-- ==== Sys2Proof/Tests/Slice0.lean ====
section
/-! SUPPORT. The model's own tests. The expected values are those of spec/95_test_vectors.md (sections 2.1
to 2.6 and program P1) and of the rules of spec/, written out by hand. The states have power-on draws that
are not zero. The second half holds the witnesses: for each obligation with hypotheses, concrete values that
meet them together. -/

namespace Sys2Proof.Tests

open Sys2Proof.Machine

/-- SMALL, with power-on draws that no test expects by accident: head 5, tail 2, cell i holds 0xC0 + i. -/
def small : Config := Config.small 5 2 (fun i => BitVec.ofNat 8 (0xC0 + i))

/-- REF, with such draws. -/
def ref : Config := Config.ref 77 201 (fun i => BitVec.ofNat 8 (0xC0 + i))

/-- ONE, with such draws. -/
def one : Config := Config.one 1 0 (fun i => BitVec.ofNat 8 (0xC0 + i))

/-- A configuration of capacity 2: R = 3 (one declared cell is unused), W = 2. -/
def two : Config where
  R := 3
  W := 2
  DW := 8

variable {c : Config}

/-- A stimulus from a command word and a value for `wdata`. -/
def stim (c : Config) (cw : BitVec 4) (w : Nat) : Stimulus c := Stimulus.ofCw cw (BitVec.ofNat c.DW w)

/-- A state with the given counters, the given elements in cells 0, 1, …, and the given words to come. -/
def mk (c : Config) (head tail : Nat) (elems : List Nat) (inputs : List (Stimulus c)) : State.Of c :=
  { State.Of.reset c with
    head := BitVec.ofNat c.W head
    tail := BitVec.ofNat c.W tail
    store := elems.zipIdx.foldl (fun m e => Store.write m e.2 (BitVec.ofNat c.DW e.1)) []
    inputs := inputs }

/-- The next state of a result. -/
def nextOf (r : Result c) : State.Of c :=
  match r with
  | .next t => t
  | .fault _ => State.Of.reset c
  | .refused _ => State.Of.reset c

/-- The two counters and the content of the cells. -/
def blockOf (s : State.Of c) : Nat × Nat × List Nat :=
  (s.head.toNat, s.tail.toNat, (List.range c.C).map (fun i => (Store.read s.store i).toNat))

/-- `length`, `empty`, `full` and `rdata`, as the environment saw them. -/
def statusOf (o : Outputs c) : Nat × Bool × Bool × Nat := (o.length.toNat, o.empty, o.full, o.rdata.toNat)

/-- The six command-dependent outputs, in the order of the vectors' column. -/
def flagsOf (o : Outputs c) : List Bool :=
  [o.wrWrap, o.rdWrap, o.headCarry, o.tailCarry, o.pushViol, o.popViol]

/-- The element returned. -/
def retOf (s : State.Of c) : Option Nat := s.ret.map BitVec.toNat

/-! ### WellFormed: the check, with an ill-formed term it refuses -/

theorem test_push_value_over_eight_bits_is_ill_formed : (Instr.push 256).wellFormed small = false := by
  decide

theorem test_pushpop_value_over_eight_bits_is_ill_formed :
    (Instr.pushpop 256).wellFormed small = false := by decide

theorem test_push_value_of_eight_bits_is_well_formed : (Instr.push 255).wellFormed small = true := by
  decide

/-! ### Configurations (vectors 2.1 and 2.2) -/

theorem test_ref_has_capacity_64 : ref.b = 6 ∧ ref.C = 64 ∧ ref.MASK = 0x3F ∧ ref.LW = 7 ∧ ref.depth = 63 := by
  decide +kernel

theorem test_build_refuses_256_cells_with_8_bit_counters :
    (Config.build? 256 8 8 0 0 (fun _ => 0)).isNone = true := by decide +kernel

theorem test_build_accepts_128_cells_with_8_bit_counters :
    (Config.build? 128 8 8 0 0 (fun _ => 0)).isSome = true := by decide +kernel

theorem test_build_refuses_zero_cells : (Config.build? 0 8 8 0 0 (fun _ => 0)).isNone = true := by
  decide +kernel

/-! ### Decoding (vectors 2.3 and 2.4): words written out from R51, R52 and R53 -/

theorem test_decode_reset : decode (stim small 0b1000#4 0) = .reset := by decide

theorem test_decode_reset_over_all : decode (stim small 0b1111#4 0xDD) = .reset := by decide

theorem test_decode_init : decode (stim small 0b0100#4 0) = .init := by decide

theorem test_decode_init_over_push_and_pop : decode (stim small 0b0111#4 0xCC) = .init := by decide

theorem test_decode_nop : decode (stim small 0b0000#4 0) = .nop := by decide

theorem test_decode_push : decode (stim small 0b0001#4 0x5A) = .push 0x5A := by decide

theorem test_decode_pop : decode (stim small 0b0010#4 0xEE) = .pop := by decide

theorem test_decode_pushpop : decode (stim small 0b0011#4 0xA2) = .pushpop 0xA2 := by decide

theorem test_decode_stimulus_word_0x1EE :
    decode (Stimulus.ofWord (c := small) (0x1EE#12)) = .push 0xEE := by decide +kernel

theorem test_decode_stimulus_word_0x7CC :
    decode (Stimulus.ofWord (c := small) (0x7CC#12)) = .init := by decide +kernel

/-- The table's words, one for each CMD row, at the machine behind the fixed names: the kernel evaluates
them although nothing is known of the configuration. -/
theorem test_table_words_decode :
    decodeTableWord 8 0x8 = some .reset ∧ decodeTableWord 8 0x4 = some .init ∧
      decodeTableWord 8 0x0 = some .nop ∧ decodeTableWord 8 0x1 = some (.push 0) ∧
      decodeTableWord 8 0x2 = some .pop ∧ decodeTableWord 8 0x3 = some (.pushpop 0) := by
  refine ⟨rfl, rfl, rfl, rfl, rfl, rfl⟩

theorem test_step_runs_a_table_word_as_the_first_instruction :
    step (State.reset.withFetchWord 8 0x1) = exec (.push 0) State.reset := rfl

/-! ### RESET, INIT and NOP (vectors 2.5) -/

theorem test_reset_small :
    let t := nextOf (execIn .reset (mk small 6 3 [0x11, 0x22, 0x33, 0x44] []))
    blockOf t = (0, 0, [0x11, 0x22, 0x33, 0x44]) ∧
      statusOf (outputs .nop t) = (0, true, false, 0x11) := by decide +kernel

theorem test_reset_one :
    let t := nextOf (execIn .reset (mk one 1 0 [0x5A] []))
    blockOf t = (0, 0, [0x5A]) ∧ statusOf (outputs .nop t) = (0, true, true, 0x5A) := by
  decide +kernel

theorem test_init_small :
    let t := nextOf (execIn .init (mk small 6 3 [0x11, 0x22, 0x33, 0x44] []))
    blockOf t = (0, 0, [0x11, 0x22, 0x33, 0x44]) ∧
      statusOf (outputs .nop t) = (0, true, false, 0x11) := by decide +kernel

theorem test_init_non_canonical_word_pushes_nothing :
    let t := cycle (mk small 6 3 [0x11, 0x22, 0x33, 0x44] [stim small 0b0111#4 0x00])
    blockOf t = (0, 0, [0x11, 0x22, 0x33, 0x44]) ∧
      flagsOf t.seen = [false, false, false, false, false, false] := by decide +kernel

theorem test_nop_small :
    let t := nextOf (execIn .nop (mk small 6 3 [0x11, 0x22, 0x33, 0x44] []))
    blockOf t = (6, 3, [0x11, 0x22, 0x33, 0x44]) ∧ statusOf t.seen = (3, false, true, 0x44) := by
  decide +kernel

/-! ### PUSH, POP and PUSHPOP (vectors 2.6, by their numbers) -/

/-- Vector 4. -/
theorem test_push_when_full :
    let t := nextOf (execIn (.push 0x44) (mk small 3 0 [0x11, 0x22, 0x33] []))
    blockOf t = (4, 0, [0x11, 0x22, 0x33, 0x44]) ∧ statusOf t.seen = (3, false, true, 0x11) ∧
      flagsOf t.seen = [true, false, false, false, true, false] ∧
      statusOf (outputs .nop t) = (0, true, false, 0x11) := by decide +kernel

/-- Vector 12. -/
theorem test_push_counter_carry :
    let t := nextOf (execIn (.push 0x88) (mk small 7 6 [0x11, 0x22, 0x33, 0x44] []))
    blockOf t = (0, 6, [0x11, 0x22, 0x33, 0x88]) ∧
      flagsOf t.seen = [true, false, true, false, false, false] ∧ retOf t = none ∧
      (outputs .nop t).length = 2 := by decide +kernel

/-- Vector 13. -/
theorem test_pop_counter_carry :
    let t := nextOf (execIn .pop (mk small 1 7 [0x11, 0x22, 0x33, 0x44] []))
    blockOf t = (1, 0, [0x11, 0x22, 0x33, 0x44]) ∧ retOf t = some 0x44 ∧
      flagsOf t.seen = [false, true, false, true, false, false] ∧
      (outputs .nop t).length = 1 := by decide +kernel

/-- Vector 8: the cell was never written, so the element is the power-on draw of cell 3. -/
theorem test_pop_when_empty :
    let t := nextOf (execIn .pop (mk small 3 3 [0x11, 0x22, 0x33] []))
    t.tail = 4 ∧ retOf t = some 0xC3 ∧ flagsOf t.seen = [false, true, false, false, false, true] ∧
      (outputs .nop t).full = true := by decide +kernel

/-- Vector 17: the element returned is the one before the write. -/
theorem test_pushpop_at_empty :
    let t := nextOf (execIn (.pushpop 0x99) (mk small 2 2 [0xA0, 0xA1, 0xA2] []))
    blockOf t = (3, 3, [0xA0, 0xA1, 0x99, 0xC3]) ∧ retOf t = some 0xA2 ∧
      flagsOf t.seen = [false, false, false, false, false, true] := by decide +kernel

/-- Vector 22. -/
theorem test_pushpop_one :
    let t := nextOf (execIn (.pushpop 0x66) (mk one 1 1 [0x5A] []))
    blockOf t = (0, 0, [0x66]) ∧ retOf t = some 0x5A ∧
      flagsOf t.seen = [true, true, true, true, true, true] ∧
      statusOf (outputs .nop t) = (0, true, true, 0x66) := by decide +kernel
○ ○ ○ ○
Aim of the exercise = Reproduce exactly the line bearing "(outputs .nop t).length = 1" and all the lines that come after it in the records above; add nothing.

The completed task =
      (outputs .nop t).length = 1 := by decide +kernel

/-- Vector 8: the cell was never written, so the element is the power-on draw of cell 3. -/
theorem test_pop_when_empty :
    let t := nextOf (execIn .pop (mk small 3 3 [0x11, 0x22, 0x33] []))
    t.tail = 4 ∧ retOf t = some 0xC3 ∧ flagsOf t.seen = [false, true, false, false, false, true] ∧
      (outputs .nop t).full = true := by decide +kernel

/-- Vector 17: the element returned is the one before the write. -/
theorem test_pushpop_at_empty :
    let t := nextOf (execIn (.pushpop 0x99) (mk small 2 2 [0xA0, 0xA1, 0xA2] []))
    blockOf t = (3, 3, [0xA0, 0xA1, 0x99, 0xC3]) ∧ retOf t = some 0xA2 ∧
      flagsOf t.seen = [false, false, false, false, false, true] := by decide +kernel

/-- Vector 22. -/
theorem test_pushpop_one :
    let t := nextOf (execIn (.pushpop 0x66) (mk one 1 1 [0x5A] []))
    blockOf t = (0, 0, [0x66]) ∧ retOf t = some 0x5A ∧
      flagsOf t.seen = [true, true, true, true, true, true] ∧
      statusOf (outputs .nop t) = (0, true, true, 0x66) := by decide +kernel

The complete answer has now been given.